Inzwischen ist auch die Mozart-Diskographie Geza Andas um Rundfunk-Mitschnitte erweitert worden. Ein Jahr vor seiner DGG-Aufnahme mit der Camerata academica Salzburg gastierte er mit diesem Klangkörper, dessen künstlerischer Leiter er damals war, im WdR-Funkhaus in Köln, audite hat das gesamte Konzert auf CD veröffentlicht. Beide Produktionen haben ihre Licht- und Schattenseiten. In der Konzertaufnahme gefällt mir der 1.Satz besser, das Orchester spielt engagierter („Wir-Gefühl"?), in der DGG-Aufnahme klingt er dagegen etwas starr, hier jedoch gelingt der 2.Satz besser, weil ruhiger gespielt. Im Kölner Mitschnitt hätte ich mir noch einen Dirigenten gewünscht. Im 3.Satz spielt Anda im Studio die beiden ersten (Viertel-)Noten so lang, als wären es Halbe, die Geigen dagegen fallen dann T.9 wie von Mozart vorgesehen mit Vierteln ein. Vermutlich nimmt Anda die ersten drei Noten unter Pedal, um ihnen gerade zu Beginn des Rondos mehr Gewicht zu verleihen. Bei der Kölner Aufnahme fällt dies weniger auf. Übrigens lässt sich diese „Kleinigkeit" auch bei Barenboim und dem Sinfonie-Orchester des Bayerischen Rundfunks beobachten, die der Bayerische Rundfunk auf seinem Eigenlabel inzwischen vorgelegt hat. Zeitlich liegt die Aufnahme zwischen den Studioaufnahmen aus London (EMI) und Berlin (Teldec). Auch hier lässt sich keine eindeutige Empfehlung geben. Im 1.Satz gefällt mir der Münchner Mitschnitt am besten, Kubelik gibt den Rahmen vor und Barenboim fühlt sich darin wohl. Im 2.Satz überrascht Kubelik T.35ff mit einem lauteren und etwas schnelleren Bläsereinsatz, als käme hier etwas Neues, das klingt wenig sensibel, das ist in den anderen Aufnahmen besser. Beim English Chamber Orchester stört mich jedoch ein übertriebenes Vibrato der Flöte. Beim Rondo gebe ich dieser Aufnahme den Vorzug vor den anderen, da das ECO einfach duftiger klingt als die größer besetzten Orchester aus München und Berlin.

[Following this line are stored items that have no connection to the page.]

-- ==== Sys2Proof/Certificates/Slice0/Obligations.lean ====
section
/-! DEFINITION. The statements for the provers. Rule numbers are those of spec/; "log n" is notes/assumptions/n.md. -/

section

open Sys2Proof Sys2Proof.Machine

/-! ### Configuration, steps, encoding -/

/-- 00 R11 (with the constraints of R9): any other configuration is refused, and an admitted one never is. -/
def Obligations.OnlyAdmittedConfigurationsRun : Prop :=
  ∀ s : State, step s = .refused .configRefused ↔ ¬
    ([s.cfg.cmdRead, s.cfg.cmdWrite, s.cfg.cmdWriteThenRead, s.cfg.ackCode, s.cfg.nackCode].Nodup ∧
      [s.cfg.locFwId, s.cfg.locCompiler, s.cfg.locTarget, s.cfg.locControlStatus, s.cfg.locFwBlock,
        s.cfg.locReflash].Nodup ∧
      [s.cfg.stOk, s.cfg.stBadAddress, s.cfg.stWriteFailed, s.cfg.stBadCrc].Nodup ∧
      256 ≤ s.cfg.bufSize ∧ s.cfg.maxPayload = 249 ∧ 1 ≤ s.cfg.gapTicks ∧ 1 ≤ s.cfg.uartDepth ∧
      s.cfg.statusSize ≤ 249 ∧
      (∀ str ∈ [s.cfg.fwIdStr, s.cfg.compilerStr, s.cfg.targetStr], 0 ∉ str ∧ str.length ≤ 248) ∧
      2 ≤ s.cfg.segSize ∧ 2 ∣ s.cfg.segSize ∧ 4 ≤ s.cfg.imageLen ∧
      (∀ n ∈ [s.cfg.flashBase, s.cfg.originBase, s.cfg.destBase, s.cfg.imageLen], s.cfg.segSize ∣ n) ∧
      s.cfg.flashBase ≤ s.cfg.originBase ∧ s.cfg.originBase + s.cfg.imageLen ≤ s.cfg.destBase ∧
      s.cfg.flashEnd = s.cfg.destBase + s.cfg.imageLen ∧ s.cfg.flashEnd ≤ 0x10000 ∧
      (∀ a, (s.cfg.originBase ≤ a ∧ a < s.cfg.originBase + s.cfg.imageLen) ∨
          (s.cfg.destBase ≤ a ∧ a < s.cfg.flashEnd) → s.cfg.flashBase ≤ a ∧ a < s.cfg.flashEnd) ∧
      ¬ ∃ a, (s.cfg.originBase ≤ a ∧ a < s.cfg.originBase + s.cfg.imageLen) ∧
        s.cfg.destBase ≤ a ∧ a < s.cfg.flashEnd)

/-- 00 R6, R7: a step takes the next event of the script whole. With no script it takes the environment's free choice
(the model's: log 3). -/
def Obligations.StepTakesTheNextScriptedEvent : Prop :=
  ∀ s : State, s.cfg.Admitted →
    (∀ e rest, s.script = .event e :: rest → step s = exec e.instr { s with script := rest }) ∧
    (s.script = [] → step s = exec (Config.freeEvent s.draws).instr { s with draws := s.draws + 1 })

/-- 30 R98, R99: SNAP is no event, DRAIN is the eager schedule, and FLASH steps the engine until it rests. That they are
taken one event at a time is the model's form of them (log 21). -/
def Obligations.ScriptItemsAreScheduled : Prop :=
  ∀ (s : State) (rest : List Stimulus),
    (∀ bytes, s.script = .snap bytes :: rest →
      step s = step { s with snapQueue := s.snapQueue ++ [bytes], script := rest }) ∧
    (s.cfg.Admitted → s.script = .drain :: rest →
      (TxReadyEnabled s → step s = exec .txReady s) ∧
      (¬ TxReadyEnabled s → s.uartFifo ≠ [] → step s = exec .uartShiftOut s) ∧
      (¬ TxReadyEnabled s → s.uartFifo = [] → step s = step { s with script := rest })) ∧
    (s.cfg.Admitted → s.script = .flash :: rest →
      (s.feState ≠ .idle → s.feState ≠ .rebooted → step s = exec .flashStep s) ∧
      (s.feState = .idle ∨ s.feState = .rebooted → step s = step { s with script := rest }))

/-- 41 R131, 43 R170: where the bytes in the buffer decode to a frame command, the step that takes POLL is that command's
meaning, on the state with `rx_ie` down, `poll_result` up and the record FRAME appended. -/
def Obligations.StepRunsTheDecodedFrame : Prop :=
  ∀ (s : State) (frame : Bytes) (rest : List Stimulus) (i : Instr),
    s.cfg.Admitted → s.script = .event .poll :: rest → FrameArrived s frame →
    decodeFrame s.cfg s.flashErr frame = .ok i →
    step s = exec i (emit (.frame (frame.getD 0 0) (frame.getD 2 0) ((frame.drop 4).take (frame.length - 7)))
      { s with script := rest, pollResult := true, rxIe := false })

/-- 30 R94, R98, spec/opcode_table.json: table keys, wire bytes of 95 part 2 and script lines, each decoded. How a table
key is read is the model's choice (log 13): 16 bits are a frame with the payload [loc], 8 bits a frame with an empty
payload, from source 0 to this device, with `flash_err` 0. -/
def Obligations.WrittenOutWordsDecode : Prop :=
  decodeTableWord 16 0x5200 = some (.readFwId []) ∧
  decodeTableWord 16 0x5201 = some (.readCompiler []) ∧
  decodeTableWord 16 0x5703 = some (.writeControlStatus []) ∧
  decodeTableWord 16 0x5803 = some (.writeThenReadControlStatus []) ∧
  decodeTableWord 16 0x5704 = some (.writeFwBlock []) ∧
  decodeTableWord 16 0x5705 = some (.writeReflash []) ∧
  decodeTableWord 16 0x5700 = some (.unknownPair 0x57 0x00 []) ∧
  decodeTableWord 8 0x52 = some (.emptyPayload 0x52) ∧
  decodeWire Config.ref true [0x02, 0x01, 0x10, 0x52, 0x07, 0x05, 0x66, 0x59, 0x03] = .ok (.degradedRead [0x05]) ∧
  decodeWire Config.ref true [0x02, 0x01, 0x10, 0x58, 0x08, 0x03, 0x09, 0xC9, 0xD2, 0x03] =
    .ok (.degradedWriteThenRead [0x03, 0x09]) ∧
  decode Config.ref false (.line ['R', 'X', ' ', '5', '5']) = .ok (.rxByte 0x55) ∧
  decode Config.ref false (.line ['P', 'F', 'A', 'I', 'L', ' ', '0', '0', ' ', 'A', '5']) = .ok (.powerFail [0x00, 0xA5]) ∧
  decodeWire Config.ref false [0x02, 0x01, 0x10, 0x52, 0x07, 0x00, 0xC3, 0x09, 0x04] = .error .badEnd ∧
  decodeWire Config.ref false [0x02, 0x01, 0x20, 0x52, 0x07, 0x00, 0x2A, 0x25, 0x03] = .error .foreign ∧
  decodeWire Config.ref false [0x02, 0x01, 0x10, 0x52, 0x07, 0x00, 0xC2, 0x09, 0x03] = .error .badCrc

/-- 30 R80 to R98: decoding the encoding of any well-formed instruction gives it back, with every operand at every value,
from any source address. The degraded rows are those of a block whose `flash_err` is 1 (30 R97). -/
def Obligations.DecodeUndoesEncode : Prop :=
  ∀ (c : Config) (source : Byte) (i : Instr), c.Admitted → i.wf c = true →
    decode c i.needsFlashErr (encode c source i) = .ok i

/-- 30 R80 to R96: the other direction. A buffer that decodes to an instruction starts with that instruction's frame, so
no two frames mean one instruction, and what is decoded is well formed. -/
def Obligations.DecodedFramesAreTheirEncoding : Prop :=
  ∀ (c : Config) (flashErr : Bool) (buf : Bytes) (i : Instr), c.Admitted →
    decodeFrame c flashErr buf = .ok i →
    ∃ cmd payload, i.frame c = some (cmd, payload) ∧ i.wf c = true ∧
      buf.take (payload.length + 7) = frameImage c (buf.getD 0 0) c.devAddr cmd payload

/-- 30 R94: the router takes the first row that applies, in the order of the table. -/
def Obligations.OpcodeMapTakesTheFirstRow : Prop :=
  ∀ c : Config, c.Admitted →
    (∀ payload, decodeCommand c true c.cmdRead payload = .degradedRead payload ∧
      decodeCommand c true c.cmdWriteThenRead payload = .degradedWriteThenRead payload) ∧
    (∀ (flashErr : Bool) (cmd : Byte),
      ¬ (flashErr = true ∧ (cmd = c.cmdRead ∨ cmd = c.cmdWriteThenRead)) →
      decodeCommand c flashErr cmd [] = .emptyPayload cmd ∧
      ∀ (loc : Byte) (rest : Bytes),
        (cmd = c.cmdRead → loc = c.locFwId → decodeCommand c flashErr cmd (loc :: rest) = .readFwId rest) ∧
        (cmd = c.cmdRead → loc = c.locCompiler → decodeCommand c flashErr cmd (loc :: rest) = .readCompiler rest) ∧
        (cmd = c.cmdRead → loc = c.locTarget → decodeCommand c flashErr cmd (loc :: rest) = .readTarget rest) ∧
        (cmd = c.cmdRead → loc = c.locControlStatus →
          decodeCommand c flashErr cmd (loc :: rest) = .readControlStatus rest) ∧
        (cmd = c.cmdWrite → loc = c.locControlStatus →
          decodeCommand c flashErr cmd (loc :: rest) = .writeControlStatus rest) ∧
        (cmd = c.cmdWriteThenRead → loc = c.locControlStatus →
          decodeCommand c flashErr cmd (loc :: rest) = .writeThenReadControlStatus rest) ∧
        (cmd = c.cmdWrite → loc = c.locFwBlock → decodeCommand c flashErr cmd (loc :: rest) = .writeFwBlock rest) ∧
        (cmd = c.cmdWrite → loc = c.locReflash → decodeCommand c flashErr cmd (loc :: rest) = .writeReflash rest) ∧
        ((cmd, loc) ∉ [(c.cmdRead, c.locFwId), (c.cmdRead, c.locCompiler), (c.cmdRead, c.locTarget),
            (c.cmdRead, c.locControlStatus), (c.cmdWrite, c.locControlStatus),
            (c.cmdWriteThenRead, c.locControlStatus), (c.cmdWrite, c.locFwBlock), (c.cmdWrite, c.locReflash)] →
          decodeCommand c flashErr cmd (loc :: rest) = .unknownPair cmd loc rest))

Noch einmal zurück nach Köln, dort war in den 50er und 60er Jahren des letzten Jahrhunderts der französische Pianist Robert Casadesus mehrmals Solist des Kölner Rundfunk-Sinfonie-Orchesters. 1956 begleitete ihn Georg Ludwig Jochum, der jüngere Bruder Eugen Jochums, beim A-dur-Konzert. Die Aufnahme zeignet sich durch partnerschaftliches Musizieren aus, der Klavierklang ist jedoch etwas stumpf, schwankende Orchesterleistungen lassen sich hier und da nicht überhören. Aus dem Adagio formen die Musiker ein Andante, noch etwas schneller gespielt als bei der Szell-Aufnahme. Der letzte Satz wird vor allem von Casadesus energisch vorangetrieben. Insgesamt ziehe ich jedoch die CBS-Aufnahme mit Szell vor.

Einige Jahre noch dem Beginn der historisch-informierten Aufführungspraxis wandten sich die Experten auch dem Schaffen von Mozart zu. Das bedeutete ein Überdenken der Artikulation, der Tempi, vor allem aber eine Verkleinerung des Streichorchesters sowie natürlich die Verwendung von Instrumenten der damaligen Zeit, bzw. Nachbauten derselben. Alles dies wirkte sich auf Klang und die Tempi aus, die Bläserstimmen erfuhren gerade in den Tuttipassagen eine Aufwertung, bisher verschüttete Stimmverläufe kamen zu Gehör, die Werke klangen wesentlich transparenter und frischer.

Das erste deutsche Originalklang-Ensemble war die Capella Coloniensis des WdR Köln. Es spielte unter Leitung von Franzjosef Maier, der auch das etwas später gegründete Collegium Aureum leitete, das Konzerte gab und bei DHM Schallplatten einspielte. Als Jörg Demus mit diesem Ensemble einige Mozart-Konzerte aufnahm, steckte man noch in den Anfängen der Mozart-Exegese. Das Orchester spielt noch so, als sei es ein kleines Sinfonie-Orchester mit Original-Instrumenten. 12 Jahre später erleben wir schon das Gegenteil. Gardiner hat sein English Baroque Ensemble so geschult, dass man beim oberflächlichen Hören fast nicht merkt, dass hier Originalinstrumente zum Einsatz kommen. Der „neuartige" alte Klang ist schon fast überzüchtet.